** Given records **
-- ==== Sys2Proof/Machine/Stamp.lean ====
section
/-! DEFINITION. The Stamp engine (spec/17 R474–R483; spec/13 R382–R384): leaf hashes, input trees, records, signatures and the ST 2110-40
packets that carry them. -/
namespace Sys2Proof.Machine

/-! ## Leaves (R474–R475) -/

/-- The ingress engine that released a stripe. -/
def State.engineOf (s : State) (slot : Nat) : Nat :=
  match s.job.image.bind fun im => im.stream slot with
  | some b => b.portA
  | none => 0

/-- The engine's lowest-numbered free lane. -/
def StampBlk.freeLane (b : StampBlk) (p : Nat) : Option (Fin 64) :=
  (List.finRange 64).find? fun l => l.1 / 16 == p && b.lanes[l].isNone

/-- LEAF_HASH_START (R475): the stripe must be the engine's oldest that waits. -/
def leafHashStartEffect (slot : Fin 32) (frame stripe : Nat) (s : State) : State :=
  let p := s.engineOf slot.1
  match s.stamp.waiting.find? fun w => s.engineOf w.slot == p, s.stamp.freeLane p with
  | some w, some l =>
    if w.slot = slot.1 ∧ w.frame = frame ∧ w.stripe = stripe then
      s.setStamp { s.stamp with
        waiting := s.stamp.waiting.erase w, lanes := s.stamp.lanes.set l.1 (some { w with done := s.time.ftb + w.done }) l.2 }
    else s
  | _, _ => s

def execLeafHashStart (slot : Fin 32) (frame stripe : Nat) (s : State) : Host.Outcome State Fault Refusal :=
  .next (leafHashStartEffect slot frame stripe s)

/-- LEAF_HASH_DONE (R475): the leaf is complete and the lane free. -/
def leafHashDoneEffect (l : Fin 64) (s : State) : State :=
  match s.stamp.lanes[l] with
  | some w =>
    let s := s.reach w.done
    s.setStamp { s.stamp with
      lanes := s.stamp.lanes.set l.1 none l.2, leaves := s.stamp.leaves ++ [⟨w.slot, w.frame, 0, w.stripe, w.digest, w.done⟩] }
  | none => s

def execLeafHashDone (l : Fin 64) (s : State) : Host.Outcome State Fault Refusal := .next (leafHashDoneEffect l s)

/-! ## Input trees (R474, R476) -/

/-- Input leaves of a video binding: stream slot and stripe, in order. -/
def JobImage.leavesOf (im : JobImage) (b : StreamBind) : List (Nat × Nat) :=
  (im.covers b).flatMap fun x => (List.range x.stripes).map fun k => (x.slot, k)

/-- Nodes of a level of a tree with n leaves. -/
def levelSize (n : Nat) : Nat → Nat
  | 0 => n
  | l + 1 => (levelSize n l + 1) / 2

/-- Digest and completion count of a node; a last unpaired node passes up unchanged. -/
def StampBlk.node (b : StampBlk) (leaves : List (Nat × Nat)) (slot frame : Nat) : (level idx : Nat) → Option (List Byte × Nat)
  | 0, i =>
    (leaves[i]?).bind fun x => (b.leaves.find? fun t => t.slot == x.1 && t.frame == frame && t.idx == x.2).map fun t => (t.digest, t.done)
  | l + 1, i =>
    if 2 * i + 1 < levelSize leaves.length l then
      (b.nodes.find? fun t => t.slot == slot && t.frame == frame && t.level == l + 1 && t.idx == i).map fun t => (t.digest, t.done)
    else b.node leaves slot frame l (2 * i)

/-- The root of a tree of at most 256 leaves. -/
def StampBlk.root (b : StampBlk) (leaves : List (Nat × Nat)) (slot frame : Nat) : Option (List Byte × Nat) := b.node leaves slot frame 8 0

/-- The video binding of a slot with its image (R474). -/
def State.videoAt (s : State) (slot : Nat) : Option (JobImage × StreamBind) :=
  s.job.image.bind fun im => ((im.stream slot).filter fun b => b.dir == 1).map fun b => (im, b)

/-- PARENT_HASH_DONE (R476): 200 ticks after the later of its children. -/
def parentHashEffect (slot : Fin 32) (frame level idx : Nat) (s : State) : State :=
  match s.videoAt slot.1, level with
  | some (im, b), l + 1 =>
    let leaves := im.leavesOf b
    if levelSize leaves.length l ≤ 2 * idx + 1 ∨ (s.stamp.node leaves slot.1 frame (l + 1) idx).isSome = true then s
    else
      match s.stamp.node leaves slot.1 frame l (2 * idx), s.stamp.node leaves slot.1 frame l (2 * idx + 1) with
      | some x, some y =>
        let e := max x.2 y.2 + 200
        let s := s.reach e
        s.setStamp { s.stamp with nodes := s.stamp.nodes ++ [⟨slot.1, frame, l + 1, idx, sha512 ([1] ++ x.1 ++ y.1), e⟩] }
      | _, _ => s
  | _, _ => s

def execParentHashDone (slot : Fin 32) (frame level idx : Nat) (s : State) : Host.Outcome State Fault Refusal :=
  .next (parentHashEffect slot frame level idx s)

/-! ## Records (R477–R481) -/

/-- Video slots of an image, ascending. -/
def JobImage.videoSlots (im : JobImage) : List Nat :=
  (List.range 32).filter fun k => match im.stream k with
    | some b => b.dir == 1
    | none => false

/-- The job frame and slot of the next record of the chain (R480). -/
def State.nextRecord (s : State) (im : JobImage) : Option (Nat × Nat) :=
  match s.stamp.lastKey with
  | none => im.videoSlots.head?.map fun v => (if s.job.base ≤ 4 then 0 else s.job.base, v)
  | some (m, v) =>
    match im.videoSlots.find? fun k => decide (v < k) with
    | some k => some (m, k)
    | none => im.videoSlots.head?.map fun k => (m + 1, k)

/-- ST 2110-40 bindings that carry a video slot's records and have a place in the timetable. -/
def JobImage.carriers (im : JobImage) (slot : Nat) : List StreamBind :=
  im.streams.filter fun b => b.dir == 2 && b.link == slot && im.entries.any fun e => e.kind == 0x11 && e.unit == b.slot

/-- T40 of a carrier and a frame, once its slot has come. -/
def StampBlk.t40Of (b : StampBlk) (slot frame : Nat) : Option Nat := (b.t40.find? fun t => t.1 == slot && t.2.1 == frame).map fun t => t.2.2

/-- The latest of a list of moments; none while one of them has not come. -/
def latest (l : List (Option Nat)) : Option Nat := l.foldl (fun a x => a.bind fun m => x.map fun n => max m n) (some 0)

/-- The moment at which a record is formed (R481); its predecessor has been formed. -/
def State.formTime (s : State) (im : JobImage) (b : StreamBind) (frame : Nat) : Option Nat :=
  latest ((im.carriers b.slot).map (fun c => s.stamp.t40Of c.slot frame) ++
    [((getOr s.net.slots b.slot Stream.reset).sentFrames.find? fun f => f.1 == frame).map fun f => f.2,
     (s.stamp.root (im.leavesOf b) b.slot frame).map fun r => r.2])

/-- How a covered stripe of a frame was released (R375). -/
def State.howReleased (s : State) (frame : Nat) (x : Nat × Nat) : Nat :=
  match (getOr s.net.slots x.1 Stream.reset).released.find? fun r => r.frame == frame && r.stripe == x.2 with
  | some r => r.how
  | none => 0

/-- The record that video slot `slot` forms in job frame m is signed (R482–R483). -/
def State.signs (s : State) (slot m : Nat) : Bool := m % 64 == 2 * slot % 64 && decide (2 * slot < 64) && s.sec.identity

/-- FLAGS (R478). -/
def State.stampFlags (s : State) (slot m : Nat) (hows : List Nat) : Nat :=
  let one (k : Nat) (b : Bool) : Nat := if b then 2 ^ k else 0
  one 0 (hows.contains 1) + one 1 (s.job.marks.contains m) + one 2 ((getOr s.net.slots slot Stream.reset).poisoned.any fun p => p.1 == m) +
  one 3 (hows.contains 2) + one 4 s.sec.jumperSeen + one 5 s.sec.sealBroken + one 6 (!s.sec.identity) + one 7 (s.signs slot m) +
  one 8 s.stamp.resumed + one 9 s.stamp.head.isNone

/-- PREV (R480). -/
def State.prevDigest (s : State) (im : JobImage) : List Byte :=
  prefix32 (match s.stamp.head with
    | some d => d
    | none => sha512 (ascii "RQ9STAMP" ++ im.digest ++ leBytes 8 s.job.launch))

/-- PARAMS of a frame (R479). -/
def StampBlk.paramsAt (b : StampBlk) (m : Nat) : List Byte := (b.params.lookup m).getD b.paramsNow

/-- The 192 bytes of a record (R477). -/
def State.recordBytes (s : State) (im : JobImage) (b : StreamBind) (m : Nat) : List Byte :=
  let leaves := im.leavesOf b
  let hows := leaves.map (s.howReleased m)
  let root := ((s.stamp.root leaves b.slot m).map (·.1)).getD []
  let subst := hows.foldr (fun h a => 2 * a + if h = 0 then 0 else 1) 0
  [1, BitVec.ofNat 8 b.slot] ++ leBytes 2 (s.stampFlags b.slot m hows) ++ leBytes 2 (hows.countP fun h => h != 0) ++ leBytes 2 leaves.length ++
  leBytes 8 m ++ leBytes 8 (s.job.frameF m) ++ padTo 32 (prefix32 im.digest) ++ padTo 32 (s.stamp.paramsAt m) ++ padTo 32 (prefix32 root) ++
  leBytes 32 subst ++ padTo 32 (s.prevDigest im) ++ List.replicate 8 0

/-- A Stamp signature takes the engine: at once, or from an attestation that it turns out, but not from another Stamp signature (R482, R486). -/
def StampBlk.sign (b : StampBlk) (slot m now : Nat) : StampBlk :=
  match b.engine with
  | some (false, _, _, _) => b
  | _ => { b with engine := some (false, slot, m, now + 250000) }

/-- STAMP_RECORD_FORM (R480–R481): the next record of the chain, at the latest of its moments. -/
def recordFormEffect (slot : Fin 32) (m : Nat) (s : State) : State :=
  match s.videoAt slot.1 with
  | none => s
  | some (im, b) =>
    match s.formTime im b m with
    | none => s
    | some e =>
      if s.job.state ≠ .armed ∨ s.nextRecord im ≠ some (m, slot.1) then s
      else
        let s := s.reach e
        let l := s.recordBytes im b m
        let signed := s.signs slot.1 m
        let t := { s.stamp with
          head := some (sha512 l), resumed := false, lastKey := some (m, slot.1)
          records := s.stamp.records ++ [⟨slot.1, m, l, s.time.ftb, signed, none, []⟩] }
        s.setStamp (if signed then t.sign slot.1 m s.time.ftb else t)

def execStampRecordForm (slot : Fin 32) (m : Nat) (s : State) : Host.Outcome State Fault Refusal := .next (recordFormEffect slot m s)

/-! ## Signatures (R482) -/

/-- The oldest signed record whose signature is still to come takes the free engine. -/
def StampBlk.nextSign (b : StampBlk) (now : Nat) : StampBlk :=
  match b.records.find? fun r => r.signed && r.sig.isNone with
  | some r => b.sign r.slot r.frame now
  | none => b

/-- SIGNATURE_DONE (R482): the signature of the record digest, a free value (log 9). -/
def signatureDoneEffect (s : State) : State :=
  match s.stamp.engine with
  | some (false, slot, m, e) =>
    let s := s.reach e
    let sig (r : StampRec) : List Byte := (List.range 512).map (Config.signature (sha512 r.bytes) s.misc.fresh)
    let t := { s.stamp with
      engine := none
      records := s.stamp.records.map fun (r : StampRec) => if r.slot = slot ∧ r.frame = m ∧ r.signed = true then { r with sig := some (sig r) } else r }
    (s.setStamp (t.nextSign e)).fresh 1
  | _ => s

def execSignatureDone (s : State) : Host.Outcome State Fault Refusal := .next (signatureDoneEffect s)

/-! ## ST 2110-40 carriage (R382–R384, R481) -/

/-- A 10-bit ANC word: b8 is even parity of b7 to b0, b9 its inverse (R382). -/
def ancWord (v : Nat) : Nat :=
  let p := ((List.range 8).countP fun i => bit v i) % 2
  v % 256 + 256 * p + 512 * (1 - p)

/-- Checksum word of ST 291-1 over DID to the last user data word (log 10): nine bits, b9 the inverse of b8. -/
def ancChecksum (l : List Nat) : Nat :=
  let c := l.foldl (fun a w => (a + w % 512) % 512) 0
  c + (if bit c 8 then 0 else 512)

/-- Bits of a number, most significant first. -/
def msbBits (n v : Nat) : List Bool := ((List.range n).map fun i => bit v i).reverse

/-- Bytes of a bit string, most significant first, padded with zeros to a whole number of 32-bit words. -/
def wordAligned (l : List Bool) : List Byte :=
  let n := (l.length + 31) / 32 * 4
  beBytes n (l.foldl (fun a b => 2 * a + if b then 1 else 0) 0 * 2 ^ (8 * n - l.length))

/-- One ANC data packet as RFC 8331 carries it: C 0, Line_Number 0x7FF, Horizontal_Offset 0xFFF, S and StreamNum 0 (log 10). -/
def ancPacket (did sdid : Nat) (data : List Byte) : List Byte :=
  let ws := [ancWord did, ancWord sdid, ancWord data.length] ++ data.map fun b => ancWord b.toNat
  beBytes 4 (0x7FF * 2 ^ 20 + 0xFFF * 2 ^ 8) ++ wordAligned ((ws ++ [ancChecksum ws]).flatMap (msbBits 10))

/-- ANC packets of a record, and of its signature behind it. -/
def StampRec.anc (r : StampRec) : List (List Byte) :=
  ancPacket 0x51 1 r.bytes :: (match r.sig with
    | some g => (List.range 4).map fun i => ancPacket 0x51 (2 + i) (slice g (128 * i) 128)
    | none => [])

/-- RTP payload of a record (RFC 8331; log 10): length, ANC_Count, F 0b00. -/
def StampRec.payload (r : StampRec) : List Byte :=
  let l := r.anc.flatMap id
  beBytes 2 l.length ++ [BitVec.ofNat 8 r.anc.length, 0, 0, 0] ++ l

/-- The oldest record that a carrier has still to send, complete with any signature. -/
def StampBlk.toSend (t : StampBlk) (b : StreamBind) : Option StampRec :=
  (t.records.find? fun r => r.slot == b.link && !r.sent.contains b.slot).filter fun r => !r.signed || r.sig.isSome

/-- STAMP_ANC_PACKET (R383, R481): the packet of the next record leaves on an ST 2110-40 stream. -/
def ancPacketEffect (k : Fin 32) (s : State) : State :=
  match (s.streamAt k).filter fun b => b.dir == 2 with
  | none => s
  | some b =>
    match s.stamp.toSend b with
    | none => s
    | some r =>
      let extra := if r.signed then 250000 else 0
      if s.rrscAhead k b (max (r.formed + extra) s.time.ftb) then s
      else
        let s := s.reach (r.formed + extra)
        let due := ((s.stamp.t40Of b.slot r.frame).map fun t => t + extra).getD s.time.ftb
        let bd := s.bindingAt k.1
        let seq := (s.net.slots[k]).rtpSeq.toNat
        let s := s.sendBoth k b s.time.ftb
          (rtpHead true ((bd.map (·.pt)).getD 0) seq (rtpStamp (s.job.frameF r.frame)) ((bd.map (·.ssrc)).getD 0) ++ r.payload)
        let s := s.setSlot k fun t => { t with rtpSeq := t.rtpSeq + 1 }
        let s := s.setStamp { s.stamp with records := s.stamp.records.map fun x => if x = r then { x with sent := x.sent ++ [b.slot] } else x }
        if due < s.time.ftb then s.logAt due 0x010B 5 b.portA [(1, k.1), (4, s.time.ftb - due), (8, r.frame)] else s

def execStampAncPacket (k : Fin 32) (s : State) : Host.Outcome State Fault Refusal := .next (ancPacketEffect k s)

end Sys2Proof.Machine
end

** Work to be completed **
Above is a listing; print exactly its lines from the one with "PREV (R480). -/" through the one with "s.setStamp (if signed", and no other lines.

** The completed task **
/-- PREV (R480). -/
def State.prevDigest (s : State) (im : JobImage) : List Byte :=
  prefix32 (match s.stamp.head with
    | some d => d
    | none => sha512 (ascii "RQ9STAMP" ++ im.digest ++ leBytes 8 s.job.launch))

/-- PARAMS of a frame (R479). -/
def StampBlk.paramsAt (b : StampBlk) (m : Nat) : List Byte := (b.params.lookup m).getD b.paramsNow

/-- The 192 bytes of a record (R477). -/
def State.recordBytes (s : State) (im : JobImage) (b : StreamBind) (m : Nat) : List Byte :=
  let leaves := im.leavesOf b
  let hows := leaves.map (s.howReleased m)
  let root := ((s.stamp.root leaves b.slot m).map (·.1)).getD []
  let subst := hows.foldr (fun h a => 2 * a + if h = 0 then 0 else 1) 0
  [1, BitVec.ofNat 8 b.slot] ++ leBytes 2 (s.stampFlags b.slot m hows) ++ leBytes 2 (hows.countP fun h => h != 0) ++ leBytes 2 leaves.length ++
  leBytes 8 m ++ leBytes 8 (s.job.frameF m) ++ padTo 32 (prefix32 im.digest) ++ padTo 32 (s.stamp.paramsAt m) ++ padTo 32 (prefix32 root) ++
  leBytes 32 subst ++ padTo 32 (s.prevDigest im) ++ List.replicate 8 0

/-- A Stamp signature takes the engine: at once, or from an attestation that it turns out, but not from another Stamp signature (R482, R486). -/
def StampBlk.sign (b : StampBlk) (slot m now : Nat) : StampBlk :=
  match b.engine with
  | some (false, _, _, _) => b
  | _ => { b with engine := some (false, slot, m, now + 250000) }

/-- STAMP_RECORD_FORM (R480–R481): the next record of the chain, at the latest of its moments. -/
def recordFormEffect (slot : Fin 32) (m : Nat) (s : State) : State :=
  match s.videoAt slot.1 with
  | none => s
  | some (im, b) =>
    match s.formTime im b m with
    | none => s
    | some e =>
      if s.job.state ≠ .armed ∨ s.nextRecord im ≠ some (m, slot.1) then s
      else
        let s := s.reach e
        let l := s.recordBytes im b m
        let signed := s.signs slot.1 m
        let t := { s.stamp with
          head := some (sha512 l), resumed := false, lastKey := some (m, slot.1)
          records := s.stamp.records ++ [⟨slot.1, m, l, s.time.ftb, signed, none, []⟩] }
        s.setStamp (if signed then t.sign slot.1 m s.time.ftb else t)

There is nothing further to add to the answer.